◆ Prompt
Among the entries below, one line contains "def State.wired (s" and another contains "k => .next k". Transcribe those two lines and every line between them, exactly.

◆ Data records
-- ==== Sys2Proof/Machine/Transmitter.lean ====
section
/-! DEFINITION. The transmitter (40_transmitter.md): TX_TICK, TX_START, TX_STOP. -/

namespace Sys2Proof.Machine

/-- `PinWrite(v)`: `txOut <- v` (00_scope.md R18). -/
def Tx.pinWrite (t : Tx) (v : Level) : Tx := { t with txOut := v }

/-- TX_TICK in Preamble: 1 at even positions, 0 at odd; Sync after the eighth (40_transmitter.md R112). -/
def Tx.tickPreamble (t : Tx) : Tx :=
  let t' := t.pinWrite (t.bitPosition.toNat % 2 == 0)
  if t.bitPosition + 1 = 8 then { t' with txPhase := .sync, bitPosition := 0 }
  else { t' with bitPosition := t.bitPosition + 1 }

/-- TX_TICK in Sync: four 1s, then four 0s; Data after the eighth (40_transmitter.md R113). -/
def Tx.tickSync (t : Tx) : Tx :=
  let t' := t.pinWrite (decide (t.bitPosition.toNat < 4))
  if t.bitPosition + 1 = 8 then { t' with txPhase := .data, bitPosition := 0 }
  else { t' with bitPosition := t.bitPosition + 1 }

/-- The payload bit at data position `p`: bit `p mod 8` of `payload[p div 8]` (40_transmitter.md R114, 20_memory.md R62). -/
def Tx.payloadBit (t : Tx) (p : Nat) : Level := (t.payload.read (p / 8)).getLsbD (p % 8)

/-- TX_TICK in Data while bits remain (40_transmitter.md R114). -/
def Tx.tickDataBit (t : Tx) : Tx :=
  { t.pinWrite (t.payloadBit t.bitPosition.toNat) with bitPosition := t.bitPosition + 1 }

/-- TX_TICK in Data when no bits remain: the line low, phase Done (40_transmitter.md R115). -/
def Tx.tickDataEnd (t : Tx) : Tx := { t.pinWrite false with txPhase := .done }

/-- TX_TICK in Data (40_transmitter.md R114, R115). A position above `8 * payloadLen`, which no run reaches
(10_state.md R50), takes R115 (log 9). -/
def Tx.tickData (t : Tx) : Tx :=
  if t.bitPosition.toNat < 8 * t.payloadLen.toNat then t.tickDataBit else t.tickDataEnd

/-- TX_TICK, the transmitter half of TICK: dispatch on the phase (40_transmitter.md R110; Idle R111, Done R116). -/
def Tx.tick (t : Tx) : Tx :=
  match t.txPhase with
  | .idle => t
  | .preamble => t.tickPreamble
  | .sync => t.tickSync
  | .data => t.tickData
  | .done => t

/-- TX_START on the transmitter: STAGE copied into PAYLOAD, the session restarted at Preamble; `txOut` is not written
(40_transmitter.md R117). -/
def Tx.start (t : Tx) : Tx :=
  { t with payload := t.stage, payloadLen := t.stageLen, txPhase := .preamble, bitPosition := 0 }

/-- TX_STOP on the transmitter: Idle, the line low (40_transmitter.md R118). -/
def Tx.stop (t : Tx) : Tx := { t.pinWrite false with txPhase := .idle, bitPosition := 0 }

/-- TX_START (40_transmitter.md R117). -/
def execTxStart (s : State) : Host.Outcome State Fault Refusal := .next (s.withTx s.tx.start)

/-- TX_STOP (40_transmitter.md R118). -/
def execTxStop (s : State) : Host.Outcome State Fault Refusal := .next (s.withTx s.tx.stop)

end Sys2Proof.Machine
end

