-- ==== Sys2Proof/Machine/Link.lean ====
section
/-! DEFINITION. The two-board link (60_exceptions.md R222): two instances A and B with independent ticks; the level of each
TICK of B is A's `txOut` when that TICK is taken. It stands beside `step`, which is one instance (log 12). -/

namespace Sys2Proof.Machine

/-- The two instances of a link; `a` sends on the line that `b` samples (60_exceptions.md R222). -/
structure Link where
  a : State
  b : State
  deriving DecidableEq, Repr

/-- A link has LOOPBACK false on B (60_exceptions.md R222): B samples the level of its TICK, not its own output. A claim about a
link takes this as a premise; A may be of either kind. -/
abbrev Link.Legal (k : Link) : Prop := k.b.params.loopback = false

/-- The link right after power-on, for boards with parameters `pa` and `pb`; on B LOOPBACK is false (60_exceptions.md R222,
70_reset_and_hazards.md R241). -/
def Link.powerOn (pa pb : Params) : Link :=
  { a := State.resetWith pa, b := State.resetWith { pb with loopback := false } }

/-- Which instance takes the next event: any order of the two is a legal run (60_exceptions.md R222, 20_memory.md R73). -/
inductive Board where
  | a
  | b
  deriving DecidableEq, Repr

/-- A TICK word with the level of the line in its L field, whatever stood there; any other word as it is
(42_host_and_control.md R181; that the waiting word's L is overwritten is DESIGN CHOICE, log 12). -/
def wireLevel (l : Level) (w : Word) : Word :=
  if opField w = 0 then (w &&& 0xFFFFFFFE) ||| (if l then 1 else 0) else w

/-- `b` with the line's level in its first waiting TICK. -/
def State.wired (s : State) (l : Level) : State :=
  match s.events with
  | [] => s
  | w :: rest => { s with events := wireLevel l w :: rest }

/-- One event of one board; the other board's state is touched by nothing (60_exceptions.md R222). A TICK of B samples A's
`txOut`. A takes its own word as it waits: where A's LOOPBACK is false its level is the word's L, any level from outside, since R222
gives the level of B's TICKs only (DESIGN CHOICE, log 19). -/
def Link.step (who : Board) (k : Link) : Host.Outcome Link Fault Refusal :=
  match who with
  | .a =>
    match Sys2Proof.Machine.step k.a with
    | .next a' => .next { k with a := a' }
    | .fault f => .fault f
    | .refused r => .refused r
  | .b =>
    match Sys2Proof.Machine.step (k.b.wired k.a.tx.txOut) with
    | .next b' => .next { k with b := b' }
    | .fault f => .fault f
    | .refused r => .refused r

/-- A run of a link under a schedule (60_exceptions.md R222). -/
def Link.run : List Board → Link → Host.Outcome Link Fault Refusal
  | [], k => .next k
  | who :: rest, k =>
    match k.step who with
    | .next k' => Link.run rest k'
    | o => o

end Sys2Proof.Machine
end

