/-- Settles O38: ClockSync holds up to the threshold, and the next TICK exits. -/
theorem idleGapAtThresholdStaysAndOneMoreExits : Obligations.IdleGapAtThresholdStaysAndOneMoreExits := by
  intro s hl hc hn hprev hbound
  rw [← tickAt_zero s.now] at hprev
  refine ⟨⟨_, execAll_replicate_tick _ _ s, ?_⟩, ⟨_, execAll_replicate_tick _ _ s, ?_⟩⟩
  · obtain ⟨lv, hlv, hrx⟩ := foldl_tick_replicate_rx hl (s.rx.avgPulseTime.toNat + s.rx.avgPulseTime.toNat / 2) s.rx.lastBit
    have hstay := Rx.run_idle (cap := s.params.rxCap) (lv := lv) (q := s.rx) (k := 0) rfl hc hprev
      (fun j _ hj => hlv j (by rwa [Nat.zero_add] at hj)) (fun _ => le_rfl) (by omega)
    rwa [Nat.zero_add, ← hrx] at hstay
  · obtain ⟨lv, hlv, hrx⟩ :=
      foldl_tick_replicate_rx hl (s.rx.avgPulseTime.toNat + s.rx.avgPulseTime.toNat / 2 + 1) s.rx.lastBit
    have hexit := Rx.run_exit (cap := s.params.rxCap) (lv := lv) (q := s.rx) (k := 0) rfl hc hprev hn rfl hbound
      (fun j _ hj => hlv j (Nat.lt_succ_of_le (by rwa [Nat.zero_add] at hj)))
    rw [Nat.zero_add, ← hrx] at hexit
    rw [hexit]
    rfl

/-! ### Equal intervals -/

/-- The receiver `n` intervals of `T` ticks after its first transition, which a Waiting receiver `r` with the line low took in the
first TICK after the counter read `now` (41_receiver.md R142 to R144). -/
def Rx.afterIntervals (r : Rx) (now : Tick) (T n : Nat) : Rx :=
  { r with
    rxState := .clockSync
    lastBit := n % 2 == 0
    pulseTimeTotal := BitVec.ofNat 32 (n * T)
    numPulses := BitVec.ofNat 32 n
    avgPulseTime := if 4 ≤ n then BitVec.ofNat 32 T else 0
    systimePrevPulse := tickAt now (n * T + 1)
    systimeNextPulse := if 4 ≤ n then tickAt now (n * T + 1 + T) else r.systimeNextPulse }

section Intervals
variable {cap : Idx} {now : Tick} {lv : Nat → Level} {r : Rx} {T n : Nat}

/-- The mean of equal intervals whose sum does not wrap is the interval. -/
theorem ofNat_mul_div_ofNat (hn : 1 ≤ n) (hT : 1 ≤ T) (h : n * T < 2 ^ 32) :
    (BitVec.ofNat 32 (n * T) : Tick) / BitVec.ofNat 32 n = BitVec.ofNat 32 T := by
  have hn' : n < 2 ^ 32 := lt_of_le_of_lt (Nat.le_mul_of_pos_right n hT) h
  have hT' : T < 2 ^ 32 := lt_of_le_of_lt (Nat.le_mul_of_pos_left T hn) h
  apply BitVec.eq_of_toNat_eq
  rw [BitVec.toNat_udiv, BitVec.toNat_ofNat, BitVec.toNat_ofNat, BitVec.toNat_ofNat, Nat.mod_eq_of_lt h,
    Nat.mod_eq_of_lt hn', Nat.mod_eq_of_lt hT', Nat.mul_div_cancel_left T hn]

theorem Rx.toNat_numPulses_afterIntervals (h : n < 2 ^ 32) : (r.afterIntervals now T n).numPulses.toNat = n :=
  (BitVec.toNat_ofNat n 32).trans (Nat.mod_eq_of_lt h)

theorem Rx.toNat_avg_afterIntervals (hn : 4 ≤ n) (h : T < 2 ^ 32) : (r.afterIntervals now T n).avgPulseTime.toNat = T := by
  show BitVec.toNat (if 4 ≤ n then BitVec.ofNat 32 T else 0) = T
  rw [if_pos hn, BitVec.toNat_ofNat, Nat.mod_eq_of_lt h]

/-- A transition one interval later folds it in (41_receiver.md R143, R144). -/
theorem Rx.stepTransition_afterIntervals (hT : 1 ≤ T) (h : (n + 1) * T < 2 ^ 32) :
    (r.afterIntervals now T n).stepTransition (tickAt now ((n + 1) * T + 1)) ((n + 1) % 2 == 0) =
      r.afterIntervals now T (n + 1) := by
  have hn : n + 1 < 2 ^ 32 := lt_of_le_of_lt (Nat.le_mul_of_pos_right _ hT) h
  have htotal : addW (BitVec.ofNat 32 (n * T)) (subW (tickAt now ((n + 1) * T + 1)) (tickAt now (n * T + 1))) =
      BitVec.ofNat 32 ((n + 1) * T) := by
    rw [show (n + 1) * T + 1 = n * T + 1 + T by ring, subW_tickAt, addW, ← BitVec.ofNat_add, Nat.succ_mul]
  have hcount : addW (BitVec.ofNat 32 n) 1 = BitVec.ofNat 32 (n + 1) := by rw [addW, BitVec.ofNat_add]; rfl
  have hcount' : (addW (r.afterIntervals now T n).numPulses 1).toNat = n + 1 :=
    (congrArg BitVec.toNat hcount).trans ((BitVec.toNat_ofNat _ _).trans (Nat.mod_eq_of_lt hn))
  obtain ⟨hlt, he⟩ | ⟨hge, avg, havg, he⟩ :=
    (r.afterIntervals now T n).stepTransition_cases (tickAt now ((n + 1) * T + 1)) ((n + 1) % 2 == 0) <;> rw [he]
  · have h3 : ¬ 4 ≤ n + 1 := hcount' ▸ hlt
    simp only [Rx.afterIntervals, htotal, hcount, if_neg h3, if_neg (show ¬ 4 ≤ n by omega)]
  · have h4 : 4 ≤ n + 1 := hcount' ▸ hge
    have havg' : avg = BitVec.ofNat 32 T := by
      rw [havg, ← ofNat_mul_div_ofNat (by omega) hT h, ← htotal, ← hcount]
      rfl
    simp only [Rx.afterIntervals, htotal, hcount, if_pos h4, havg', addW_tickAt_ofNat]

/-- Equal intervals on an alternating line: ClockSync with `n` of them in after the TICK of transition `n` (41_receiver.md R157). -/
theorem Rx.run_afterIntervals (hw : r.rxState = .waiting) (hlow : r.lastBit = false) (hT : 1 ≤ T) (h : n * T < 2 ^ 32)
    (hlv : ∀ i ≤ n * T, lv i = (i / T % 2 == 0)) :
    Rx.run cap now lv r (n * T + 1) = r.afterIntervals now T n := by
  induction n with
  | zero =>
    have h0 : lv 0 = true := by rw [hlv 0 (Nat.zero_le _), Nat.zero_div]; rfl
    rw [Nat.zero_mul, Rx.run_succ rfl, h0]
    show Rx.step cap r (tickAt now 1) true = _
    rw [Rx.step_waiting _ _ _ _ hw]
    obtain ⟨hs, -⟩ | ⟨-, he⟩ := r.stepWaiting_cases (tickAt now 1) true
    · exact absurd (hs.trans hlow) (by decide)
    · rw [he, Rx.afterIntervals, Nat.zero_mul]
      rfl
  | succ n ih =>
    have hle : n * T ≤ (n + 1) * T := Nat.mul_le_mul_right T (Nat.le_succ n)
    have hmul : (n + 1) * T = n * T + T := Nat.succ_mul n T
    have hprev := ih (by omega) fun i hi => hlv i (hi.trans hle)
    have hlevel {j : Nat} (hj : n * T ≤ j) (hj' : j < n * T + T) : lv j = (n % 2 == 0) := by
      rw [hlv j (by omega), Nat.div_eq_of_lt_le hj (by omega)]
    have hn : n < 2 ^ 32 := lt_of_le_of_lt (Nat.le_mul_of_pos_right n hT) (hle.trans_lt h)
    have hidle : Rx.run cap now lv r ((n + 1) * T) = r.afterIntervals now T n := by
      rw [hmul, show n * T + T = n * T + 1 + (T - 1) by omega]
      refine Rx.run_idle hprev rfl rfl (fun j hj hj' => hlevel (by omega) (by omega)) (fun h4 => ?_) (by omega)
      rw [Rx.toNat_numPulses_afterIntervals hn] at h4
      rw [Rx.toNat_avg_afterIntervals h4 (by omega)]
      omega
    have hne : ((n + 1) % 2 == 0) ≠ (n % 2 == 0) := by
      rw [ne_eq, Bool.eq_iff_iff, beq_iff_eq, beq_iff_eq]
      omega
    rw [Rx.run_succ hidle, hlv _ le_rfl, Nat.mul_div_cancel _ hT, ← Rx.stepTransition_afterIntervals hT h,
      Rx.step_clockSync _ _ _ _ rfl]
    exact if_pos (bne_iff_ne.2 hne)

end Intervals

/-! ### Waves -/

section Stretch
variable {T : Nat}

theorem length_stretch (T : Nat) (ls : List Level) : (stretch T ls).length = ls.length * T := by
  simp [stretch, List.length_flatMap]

◆ Response to this exercise
def State.wired (s : State) (l : Level) : State :=
  match s.events with
  | [] => s
  | w :: rest => { s with events := wireLevel l w :: rest }

/-- One event of one board; the other board's state is touched by nothing (60_exceptions.md R222). A TICK of B samples A's
`txOut`. A takes its own word as it waits: where A's LOOPBACK is false its level is the word's L, any level from outside, since R222
gives the level of B's TICKs only (DESIGN CHOICE, log 19). -/
def Link.step (who : Board) (k : Link) : Host.Outcome Link Fault Refusal :=
  match who with
  | .a =>
    match Sys2Proof.Machine.step k.a with
    | .next a' => .next { k with a := a' }
    | .fault f => .fault f
    | .refused r => .refused r
  | .b =>
    match Sys2Proof.Machine.step (k.b.wired k.a.tx.txOut) with
    | .next b' => .next { k with b := b' }
    | .fault f => .fault f
    | .refused r => .refused r

/-- A run of a link under a schedule (60_exceptions.md R222). -/
def Link.run : List Board → Link → Host.Outcome Link Fault Refusal
  | [], k => .next k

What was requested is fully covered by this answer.